Now the problem is I have more than one battery for each motor and each battery is isolated from one another. There is no common ground between them.
Can someone offer some advice on how I can measure the voltage of these batteries using the PIC's ADC. Some form of voltage divider will of course be needed and suggestions on this are welcome.
My analog circuitry skills are extremely weak so please provide as much detail and or references. Any calculations would also be appreciated.
I'd like to ensure some level of filtering/isolation is present due to the LiPos obvious high current usage and noise of the motor.

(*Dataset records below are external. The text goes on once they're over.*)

-- ==== Sys2Proof/Machine/Update.lean ====
section
/-! DEFINITION. UPDATE, the transition that ENC and DEC share (40_coder_state_machine.md), with the hooks of both
directions (41_encoder.md R182, R183; 42_decoder.md R221, R222). -/

namespace Sys2Proof.Machine

/-! ## Entry check, queries, argument checks, narrowing -/

/-- The entry check (R141), then the contract of the table and the symbol (log 6). -/
def updateEntry (symbol : State → Word) (s : State) : Flow :=
  (check (intervalOk s.w s.interval) .internalFault s).andThen fun s =>
    judgeContract (s.table.conforming && s.table.hasSymbol (symbol s).toNat) s

/-- T <- TableTotal() (R142). -/
def updateQueryTotal (s : State) : Flow :=
  tableQuery .total s fun t s => .go (s.withHidden { s.hidden with total := t })

/-- L <- TableLow(s) (R142). -/
def updateQueryLow (symbol : State → Word) (s : State) : Flow :=
  tableQuery (.low (symbol s)) s fun l s => .go (s.withHidden { s.hidden with low := l })

/-- The argument checks in their order (R143). -/
def updateArguments (s : State) : Flow :=
  (check (!totalTooLarge s.build s.w s.hidden.total.toNat) .totalTooLarge s).andThen fun s =>
    check (!zeroFrequency s.hidden.total.toNat s.hidden.low.toNat s.hidden.high.toNat) .zeroFrequency s

/-- The range update datapath writes LOW and HIGH together (R144). -/
def updateNarrow (s : State) : State :=
  s.writeInterval
    (s.interval.narrow s.hidden.total.toNat s.hidden.low.toNat s.hidden.high.toNat)

/-- H <- TableHigh(s) (R142), the argument checks (R143), the narrowing (R144). -/
def updateQueryHigh (symbol : State → Word) (s : State) : Flow :=
  tableQuery (.high (symbol s)) s fun h s =>
    (updateArguments (s.withHidden { s.hidden with high := h })).andThen fun s => .go (updateNarrow s)

/-! ## Hooks -/

/-- `repeat n times: BitOut(b)`; the count still to emit is kept up (10_state.md R44). -/
def emitPending : Nat → Bit → State → Flow
  | 0, _, s => .go s
  | n + 1, b, s =>
    (bitOut b (s.withHidden { s.hidden with pendingLeft := n + 1 })).andThen fun s => emitPending n b s

/-- The part of the encoder's SHIFT_HOOK after its definite bit: `n` bits of the opposite polarity, PENDING <- 0
(R182). -/
def encEmission (n : Nat) (s : State) : Flow :=
  (emitPending n (!topBit s.w s.interval.low) (s.enterPhase .pendingEmission)).andThen fun s =>
    .go ((s.writePending 0).enterPhase .renorm)

/-- The encoder's SHIFT_HOOK (R182). -/
def encShiftHook (s : State) : Flow :=
  (bitOut (topBit s.w s.interval.low) s).andThen fun s => encEmission s.regs.pending s

/-- The decoder's SHIFT_HOOK (42_decoder.md R221). -/
def decShiftHook (s : State) : Flow :=
  readCodeBit s fun b s => .go (s.writeCode (codeShift s.w s.code b))

/-- SHIFT_HOOK, selected by MODE, which is ENC or DEC whenever UPDATE runs (R154; log 23). -/
def shiftHook (s : State) : Flow :=
  match s.regs.mode with
  | .enc => encShiftHook s
  | .dec => decShiftHook s
  | .idle => .go s
  | .encFin => .go s
  | .aborted => .go s

/-- The encoder's UNDERFLOW_HOOK (41_encoder.md R183). -/
def encUnderflowHook (s : State) : Flow :=
  (check (s.regs.pending != s.build.pendingMax) .underflowOverflow s).andThen fun s =>
    .go (s.writePending (s.regs.pending + 1))

/-- The decoder's UNDERFLOW_HOOK (42_decoder.md R222). -/
def decUnderflowHook (s : State) : Flow :=
  readCodeBit s fun b s => .go (s.writeCode (codeUnderflow s.w s.code b))

/-- UNDERFLOW_HOOK, selected by MODE (R154; log 23). -/
def underflowHook (s : State) : Flow :=
  match s.regs.mode with
  | .enc => encUnderflowHook s
  | .dec => decUnderflowHook s
  | .idle => .go s
  | .encFin => .go s
  | .aborted => .go s

/-! ## The two loops -/

/-- More steps than either loop can take: at most W of them (R151), and W is at most 63 (log 12). -/
def loopBound : Nat := 64

/-- The shift of an E1/E2 step, after its hook (R147). -/
def renormShift (s : State) : State := s.writeInterval (s.interval.renormShift s.w)

/-- The renormalization unit: E1/E2 steps while they are due (R146, R147). -/
def renormLoop : Nat → State → Flow
  | 0, s => if renormDue s.w s.interval then .endless s else .go s
  | n + 1, s =>
    if renormDue s.w s.interval then (shiftHook s).andThen fun s => renormLoop n (renormShift s) else .go s

/-- The E1/E2 loop as a stage: entered at its test, or inside an encoder step that waited in its pending bits. -/
def updateRenorm (s : State) : Flow :=
  if s.hidden.phase = .pendingEmission then
    (encEmission s.hidden.pendingLeft s).andThen fun s => renormLoop loopBound (renormShift s)
  else renormLoop loopBound s

/-- The shift of an E3 step, after its hook (R150). -/
def underflowShift (s : State) : State := s.writeInterval (s.interval.underflowShift s.w)

/-- The underflow correction logic: E3 steps while they are due (R149, R150). -/
def underflowLoop : Nat → State → Flow
  | 0, s => if underflowDue s.w s.interval then .endless s else .go s
  | n + 1, s =>
    if underflowDue s.w s.interval then (underflowHook s).andThen fun s => underflowLoop n (underflowShift s)
    else .go s

/-- The E3 loop as a stage. -/
def updateUnderflow (s : State) : Flow := underflowLoop loopBound s

/-! ## The whole transition -/

/-- UPDATE(symbol) in full (R140): the E1/E2 loop to its end, then the E3 loop to its end (R152). -/
def updateStages (symbol : State → Word) : List Stage :=
  [ ⟨.updateEntry, updateEntry symbol⟩,
    ⟨.queryTotal, updateQueryTotal⟩,
    ⟨.queryLow, updateQueryLow symbol⟩,
    ⟨.queryHigh, updateQueryHigh symbol⟩,
    ⟨.renorm, updateRenorm⟩,
    ⟨.underflow, updateUnderflow⟩ ]

end Sys2Proof.Machine
end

PS: I know there are very cheap LED voltmeteres on ebay for this but I want to be able to send the sampled voltages back to a base in my project.
Best Answer
If you can't connect the circuits an analog optocoupler like the IL300 may be useful:
The input and output remain separated, yet you have the analog value of the battery's level available to the ADC on the other side. The IL300 has an excellent 0.01% servo linearity.
(Vcc and ground left and right of the optocoupler are obviously different.)
transfer function
Opamp U1 will try to make its inverting input equal to \$V_{IN}\$, that's
\$ I_{P1} = \dfrac{V_{IN}}{R1} \$
It controls \$I_{P1}\$ by varying the LED's current \$I_F\$, but we don't need this value in our calculation. Since the photodiodes are matched \$I_{P1} = I_{P2}\$, and the output of U2 is
\$ V_{OUT} = I_{P2} \times R2 \$
so that
\$ V_{OUT} = \dfrac{R2}{R1} \times V_{IN} \$
So, even when R1 is drawn far away from U2 it plays a role for it. The circuit might not work if you choose R2 ten times larger than R1 and your input voltage is 2V.
edit
The short circuit current for the photodiodes is 70 µA. If Vin is for instance 1 V then R1 must be at least 15 kΩ to allow the opamps to get Vb also to 1 V. A value of 100 kΩ for R1 (and R2) will give you an input range of several volts.